Two major training events at Accenture. Core Consulting School in Chicago in March 2011 - this is one of mandatory schools. They teach the Accenture methodology, primarily for Project Management and client interaction. Very good learning experience - about 300 similar skilled people from all over the world for a week.

  • The other major one was Technology Architecture school in London. Very awesome learning experience
  • TMForum training - one week
  • I also self-studied towards Cisco CCNA1 in May 2011, and CCNA2 during July 2011. In December 2011 and January 2012, I self-studied CCDA

2008 - 2010

Early in 2008 just after I joined MTN, I decided I wanted to do more studying. I found out about an MSc Eng in Telecoms that Wits was offering. Some of the guys had completed while still at Wits before coming to work. I planned to complete it over 3 years. The first half of the year was for the course work and lectures, and the 2nd half of the year for research. I did two courses in 2008, and two courses in 2009. Each course lasted 6 weeks, with lectures of 3 hours, two days a week. I used to wake up at 3am to study, come in to work at 7am, leave for lectures at 8:30, and come back at lunch, and stay till late. 3 hour exam at the end of each course! When I told my manager that I was going to make up for all the lost work he said "I dont care what hours you do, just finish the work". Awesome!!! After 2 years of studying most weekends, I gave up. Best decision I made, with absolutely no regrets. Family is more important than this.

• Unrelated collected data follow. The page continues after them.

-- ==== Sys2Proof/Certificates/Slice0/Obligations.lean ====
section
/-! DEFINITION. The statements for the provers. In a statement about a command, `b` is the state in which the command is
taken (`taken m s`: its Moment has arrived, log 1), and the next state is given whole, so that what it does not name is
unchanged. -/

open Sys2Proof Sys2Proof.Machine

/-! ## The part as a whole -/

/-- A step takes the command at the front of the queue. -/
def Obligations.StepTakesFront : Prop :=
  ∀ (s : State) (c : Instr) (rest : List Instr), s.pending = c :: rest → step s = exec c { s with pending := rest }

/-- On an empty queue a step takes an expiry that has come, or, where none has, counts one microsecond. Which of
several expiries is taken first is the model's free choice (log 2). An expiry has come where its timer runs and its
instant is reached: of a wheel filter, a track, an axle queue's head, a curtain, a passage's tail, the due timer, a
station, an open exposure, a run's wait, an awaited frame, a strobe unit, or a waiting flash request; no other command
is among those due (log 2). -/
def Obligations.EmptyQueueStep : Prop :=
  (∀ s : State, s.pending = [] →
    (dueCommands s = [] → step s = .next { s with gantryTime := s.gantryTime + 1 }) ∧
    (∀ c, dueCommands s = [c] → step s = exec c s) ∧
    (dueCommands s ≠ [] → ∃ c ∈ dueCommands s, ∃ t : State,
      (t = s ∨ t = { s with freeCount := s.freeCount + 1 }) ∧ step s = exec c t)) ∧
  (∀ (s : State) (c : Instr),
    let m : Moment := { now := s.gantryTime, hostWrites := [], readErrors := [], writeErrors := [] }
    let came (timer : Option Time) : Prop := ∃ x, timer = some x ∧ reached x s.gantryTime = true
    let ofTrack (t : TrackId) : Prop :=
      let u := s.tracks[t]
      (c = .bounceTimerExpiry m t .uOuter ∧ came u.uOuter.bounce) ∨
      (c = .bounceTimerExpiry m t .uInner ∧ came u.uInner.bounce) ∨
      (c = .bounceTimerExpiry m t .dInner ∧ came u.dInner.bounce) ∨
      (c = .bounceTimerExpiry m t .dOuter ∧ came u.dOuter.bounce) ∨
      (c = .settleTimerExpiry m t ∧ came u.settleTimer) ∨ (c = .ignoreTimerExpiry m t ∧ came u.ignoreTimer) ∨
      (∃ first rest, c = .axleEntryExpiry m t .u ∧ u.uQueue = first :: rest ∧
        reached (plusUs first (u.plan.uSpacing * 1000000 / 1389)) s.gantryTime = true) ∨
      (∃ first rest, c = .axleEntryExpiry m t .d ∧ u.dQueue = first :: rest ∧
        reached (plusUs first (u.plan.dSpacing * 1000000 / 1389)) s.gantryTime = true) ∨
      (c = .stuckTimerExpiry m t ∧ came u.curtain.stuckTimer) ∨
      (c = .curtainSilenceExpiry m t ∧ came u.curtain.silenceTimer)
    let ofStation (st : StationId) : Prop :=
      let x := s.stations[st]
      (c = .restTimerExpiry m st ∧ came x.restTimer) ∨ (c = .wakeLimitExpiry m st ∧ came x.wakeTimer) ∨
      (c = .exposureEnd m st ∧ ((∃ e, s.openExposures[st] = some e ∧ reached e.finish s.gantryTime = true) ∨
        ∃ e ∈ s.lingering, e.station = st ∧ reached e.finish s.gantryTime = true)) ∨
      (∃ r instant, x.run = some r ∧ reached instant s.gantryTime = true ∧
        ((c = .pauseEnd m st ∧ r.wait = .pause instant) ∨ (c = .awaitTimerExpiry m st ∧ r.wait = .await instant))) ∨
      (∃ a ∈ s.ports[st].awaited, ∃ instant, c = .frameTimerExpiry m st a.number ∧ a.phase = .waiting instant ∧
        reached instant s.gantryTime = true)
    c ∈ dueCommands s ↔
      (∃ t, ofTrack t) ∨
      (∃ (k : ContextId) (p : Passage) (tail : TailTimer), c = .tailTimerExpiry m k ∧ s.passages[k] = some p ∧
        p.tail = some tail ∧ reached tail.expiry s.gantryTime = true) ∨
      (c = .dueTimerExpiry m ∧ came s.dueTimer) ∨ (∃ st, ofStation st) ∨
      (∃ u : UnitId, (c = .rechargeTimerExpiry m u ∧ came s.units[u].rechargeTimer) ∨
        (c = .pulseEnd m u ∧ came s.units[u].pulseEnd)) ∨
      (c = .flashDeadline m ∧ ∃ r ∈ s.waiting, reached r.deadline s.gantryTime = true))

/-- The state in which a command is taken, where the event before left no notice unhandled, the host's writes one
after the other (the model's own, log 1, log 4, log 13); and how times compare and subtract, across the wrap of the
count where it lies between them (log 4). What the updates of one track, pair, curtain, station, run and port change,
as the statements below name them; and what the lookups answer: the passage of an id, the sighting and the track of a
request (R48, R53), the track of a station, the step a run stands at, the earliest request of a station; where a
lookup finds nothing, the defaults are the model's (log 27). -/
def Obligations.TakenAtMoment : Prop :=
  (∀ (m : Moment) (s : State), s.undone = [] →
    taken m s = { s with
      gantryTime := if s.gantryTime.toNat ≤ m.now.toNat then m.now else s.gantryTime
      mem := Memory.writeCells s.mem m.hostWrites
      readErrors := m.readErrors
      writeErrors := m.writeErrors }) ∧
  (∀ (mem : Memory) (c : Host.Cell) (cells : List Host.Cell), Memory.writeCells mem [] = mem ∧
    Memory.writeCells mem (c :: cells) = Memory.writeCells (Memory.write mem c.1 c.2) cells ∧
    (Memory.wf mem = true → ∀ x, Memory.read (Memory.write mem c.1 c.2) x = if x = c.1 then c.2 else Memory.read mem x)) ∧
  (∀ (t : Time) (d : Nat), d < 2 ^ 47 →
    reached t (plusUs t d) = true ∧ elapsed t (plusUs t d) = d ∧
    (0 < d → reached (plusUs t d) t = false ∧ elapsed (plusUs t d) t = 0)) ∧
  (∀ t u : Time, t.toNat ≤ u.toNat → u.toNat - t.toNat < 2 ^ 47 →
    reached t u = true ∧ elapsed t u = u.toNat - t.toNat ∧ (reached u t = true → t = u)) ∧
  (∀ t u : Time, earlier t u = !reached u t ∧ expired none u = false ∧ expired (some t) u = reached t u) ∧
  (∀ (id : PassageId) (s : State),
    (∀ k, contextOf id s = some k → passageOf id s = s.passages[k]) ∧ (contextOf id s = none → passageOf id s = none)) ∧
  (∀ (r : Request) (s : State),
    (∀ p, passageOf r.pid s = some p → requestTrack r s = p.track ∧
      sightingOf r s = p.sightings.find? fun x => x.number == some r.sighting) ∧
    (passageOf r.pid s = none → requestTrack r s = stationTrack r.station s ∧ sightingOf r s = none)) ∧
  (∀ (st : StationId) (s : State),
    (∀ plan, s.stations[st].plan = some plan → stationTrack st s = plan.track) ∧
    (s.stations[st].plan = none → stationTrack st s = 0) ∧
    earliestOf st s = s.schedule.find? fun r => r.station == st) ∧
  (∀ (r : Run) (s : State),
    (∀ program, s.programs[r.program] = some program → currentStep r s = some program[r.index]) ∧
    (s.programs[r.program] = none → currentStep r s = none)) ∧
  (allTracks.map Fin.val = List.range 4 ∧ allStations.map Fin.val = List.range 8 ∧
    allUnits.map Fin.val = List.range 6 ∧ allContexts.map Fin.val = List.range 8) ∧
  (∀ (t : TrackId) (s : State),
    (∀ f, modTrack t f s = { s with tracks := s.tracks.set t (f s.tracks[t]) }) ∧
    (∀ f, modCurtain t f s = modTrack t (fun u => { u with curtain := f u.curtain }) s) ∧
    (∀ l, setQueue t .u l s = modTrack t (fun u => { u with uQueue := l }) s) ∧
    (∀ l, setQueue t .d l s = modTrack t (fun u => { u with dQueue := l }) s)) ∧
  (∀ (st : StationId) (s : State),
    (∀ f, modStation st f s = { s with stations := s.stations.set st (f s.stations[st]) }) ∧
    (∀ f, modRun st f s = modStation st (fun x => { x with run := x.run.map f }) s) ∧
    (∀ f, modPort st f s = { s with ports := s.ports.set st (f s.ports[st]) }))

/-- In FAILED the commands that reach a block change nothing. -/
def Obligations.FailedStopsBlocks : Prop :=
  ∀ (c : Instr) (s : State), stoppedInFailed c = true →
    let b := taken (momentOf c) s
    b.device = .failed → exec c s = .next b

  • I started on an MSc Eng in Telecoms at Wits
  • During the same time at MTN, I did a one day Time Management course offered off-site. I still remember some of the things I learned, and have been practicing on it.
  • I also did a one-week F5 BigIP Load-Balancer support engineer course
  • Ericsson GSM one-week course
  • SmartTrust DP support engineer one week course
  • I was scheduled for an Oracle DB one-week course, but my resignation meant I could not make it

2005 - 2007

During my time at ECN, I did'nt do any formal training. I suppose I was just happy to be finally done with exams after 15 years or so.